The call to the fuzzy finder cannot easily be tested by itself: a test that calls find directly doesn’t run when called from within vim (“terminal not cursor addressable”), and when go test is run in the terminal, it succeeds but the terminal gets messed up (need to call reset to fix it).

But we can test it by calling go run . in the test. If the -q argument is specific enough, the test will run non-interactively.

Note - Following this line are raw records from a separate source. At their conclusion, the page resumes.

-- ==== Sys2Proof/Laws/Memory.lean ====
section
/-! SUPPORT. The laws of data memory: a read after a write, and that every memory operation keeps the canonical
form and the bound on addresses. -/

namespace Sys2Proof.Machine

@[simp] theorem readMem_nil (a : Nat) : readMem [] a = Config.unlistedCell := rfl

theorem readMem_consCell (a : Nat) (v : Word) (rest : Memory) (b : Nat)
    (h : readMem rest a = Config.unlistedCell) :
    readMem (consCell a v rest) b = if b = a then v else readMem rest b := by
  unfold consCell
  split
  · next hv => split
               · next hb => rw [hb, h, hv]
               · rfl
  · rfl

theorem Memory.wfFrom_mono {lo lo' : Nat} {m : Memory} (hle : lo' ≤ lo) (h : Memory.wfFrom lo m = true) :
    Memory.wfFrom lo' m = true := by
  cases m with
  | nil => rfl
  | cons e rest =>
    simp only [Memory.wfFrom, Bool.and_eq_true, decide_eq_true_eq] at h ⊢
    exact ⟨⟨by omega, h.1.2⟩, h.2⟩

/-- A canonical memory whose addresses start at `lo` lists no address below `lo`. -/
theorem readMem_below {lo a : Nat} {m : Memory} (h : Memory.wfFrom lo m = true) (ha : a < lo) :
    readMem m a = Config.unlistedCell := by
  induction m generalizing lo with
  | nil => rfl
  | cons e rest ih =>
    simp only [Memory.wfFrom, Bool.and_eq_true, decide_eq_true_eq] at h
    have hne : a ≠ e.1 := by omega
    simpa [readMem, hne] using ih h.2 (by omega)

theorem readMem_writeMem_from {lo : Nat} {m : Memory} (h : Memory.wfFrom lo m = true) (a : Nat) (v : Word) (b : Nat) :
    readMem (writeMem m a v) b = if b = a then v else readMem m b := by
  induction m generalizing lo with
  | nil => exact readMem_consCell a v [] b rfl
  | cons e rest ih =>
    obtain ⟨c, w⟩ := e
    have hw := h
    simp only [Memory.wfFrom, Bool.and_eq_true, decide_eq_true_eq] at h
    unfold writeMem
    split
    · next hlt =>
      have hbelow : readMem ((c, w) :: rest) a = Config.unlistedCell := by
        have hne : a ≠ c := by omega
        simpa [readMem, hne] using readMem_below h.2 (by omega : a < c + 1)
      exact readMem_consCell a v _ b hbelow
    · split
      · next _ heq =>
        subst heq
        rw [readMem_consCell a v rest b (readMem_below h.2 (by omega))]
        by_cases hb : b = a <;> simp [readMem, hb]
      · next _ hne =>
        by_cases hb : b = c
        · have : b ≠ a := by omega
          simp [readMem, hb, Ne.symm hne]
        · simp only [readMem, hb, if_false]
          exact ih h.2

/-- Reading after a write in a canonical memory: the written value at the written cell, and every other cell as
before (20_memory R50). -/
theorem readMem_writeMem {m : Memory} (h : Memory.wf m = true) (a : Nat) (v : Word) (b : Nat) :
    readMem (writeMem m a v) b = if b = a then v else readMem m b :=
  readMem_writeMem_from h a v b

theorem consCell_wfFrom {lo a : Nat} {v : Word} {rest : Memory} (hlo : lo ≤ a)
    (h : Memory.wfFrom (a + 1) rest = true) : Memory.wfFrom lo (consCell a v rest) = true := by
  unfold consCell
  split
  · exact Memory.wfFrom_mono (by omega) h
  · next hv => simp [Memory.wfFrom, hlo, hv, h]

theorem writeMem_wfFrom {lo a : Nat} {v : Word} {m : Memory} (hlo : lo ≤ a) (h : Memory.wfFrom lo m = true) :
    Memory.wfFrom lo (writeMem m a v) = true := by
  induction m generalizing lo with
  | nil => exact consCell_wfFrom hlo rfl
  | cons e rest ih =>
    obtain ⟨c, w⟩ := e
    have hw := h
    simp only [Memory.wfFrom, Bool.and_eq_true, decide_eq_true_eq] at h
    unfold writeMem
    split
    · next hlt =>
      exact consCell_wfFrom hlo (by simp [Memory.wfFrom, h.1.2, h.2]; omega)
    · split
      · next _ heq => exact consCell_wfFrom hlo (heq ▸ h.2)
      · next hlt hne =>
        simp only [Memory.wfFrom, Bool.and_eq_true, decide_eq_true_eq]
        exact ⟨h.1, ih (by omega) h.2⟩

/-- A write keeps the canonical form. -/
theorem writeMem_wf {m : Memory} (h : Memory.wf m = true) (a : Nat) (v : Word) :
    Memory.wf (writeMem m a v) = true :=
  writeMem_wfFrom (Nat.zero_le a) h

theorem mem_consCell {a : Nat} {v : Word} {rest : Memory} {e : MemCell} (h : e ∈ consCell a v rest) :
    e = (a, v) ∨ e ∈ rest := by
  unfold consCell at h
  split at h
  · exact .inr h
  · simpa using h

/-- What a write lists is the written cell or was listed before. -/
theorem mem_writeMem {m : Memory} {a : Nat} {v : Word} {e : MemCell} (h : e ∈ writeMem m a v) :
    e = (a, v) ∨ e ∈ m := by
  induction m with
  | nil => exact mem_consCell h
  | cons c rest ih =>
    obtain ⟨b, w⟩ := c
    unfold writeMem at h
    split at h
    · exact mem_consCell h
    · split at h
      · exact (mem_consCell h).imp_right (List.mem_cons_of_mem _)
      · rcases List.mem_cons.mp h with h | h
        · exact .inr (h ▸ List.mem_cons_self)
        · exact (ih h).imp_right (List.mem_cons_of_mem _)

/-- The memory a reset draws is canonical. -/
theorem drawnMem_wf (n : Nat) (d : List MemCell) : Memory.wf (drawnMem n d) = true := by
  induction d with
  | nil => rfl
  | cons e rest ih =>
    unfold drawnMem
    split
    · exact writeMem_wf ih _ _
    · exact ih

/-- The memory a reset draws lists no address at or above `N`. -/
theorem drawnMem_lt {n : Nat} {d : List MemCell} {e : MemCell} (h : e ∈ drawnMem n d) : e.1 < n := by
  induction d with
  | nil => simp [drawnMem] at h
  | cons c rest ih =>
    unfold drawnMem at h
    split at h
    · next hlt => rcases mem_writeMem h with h | h
                  · exact h ▸ hlt
                  · exact ih h
    · exact ih h

/-- The canonical form is kept by the memory of the reset state. -/
theorem State.reset_wf : Memory.wf State.reset.mem = true := rfl

end Sys2Proof.Machine
end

func TestMain(t *testing.T) {
    cmd := exec.Command(
        "go", "run", ".",
        "-l", "/home/me/Books",
        "-q", "go web chang")
    if err := cmd.Run(); err != nil {
        t.Fatal(err)
    }
}

However, this causes the terminal to flash, even if the query is specific enough to only return a single result. This must mean that the ‘Query’ and ‘SelectOne’ options don’t short-circuit the launching of the TUI in fuzzyfinder.Find. I’m not sure what would happen if you tried to run the tests without a tty, e.g. in a headless test runner.

Using FZF

FZF isn’t really designed to be used a library, so it isn’t well documented, but it is possible to use it like this:

package main

import (
    "fmt"
    "log"
    "strings"

    fzf "github.com/junegunn/fzf/src"
)

func main() {
    useDefaults := true // $FZF_DEFAULT_OPTS_FILE and $FZF_DEFAULT_OPTS
    flags := strings.Fields("--exit-0 --select-1 --query l")
    options, err := fzf.ParseOptions(useDefaults, flags)
    check(err)

    inputs := make(chan string)
    outputs := make(chan string)
    options.Input = inputs
    options.Output = outputs

    data := []string{"alpha", "beta", "gamma", "delta"}
    go func() {
        for _, s := range data {
            inputs <- s
        }
        close(inputs)
    }()

    go func() {
        for s := range outputs {
            fmt.Println("selected:", s)
        }
    }()

    _, err = fzf.Run(options)
    check(err)
}

func check(err error) {
    if err != nil {
        log.Fatal(err)
    }
}

Update [2025-02-05]

I ultimately ended up calling fzy as a subprocess in ebk-select.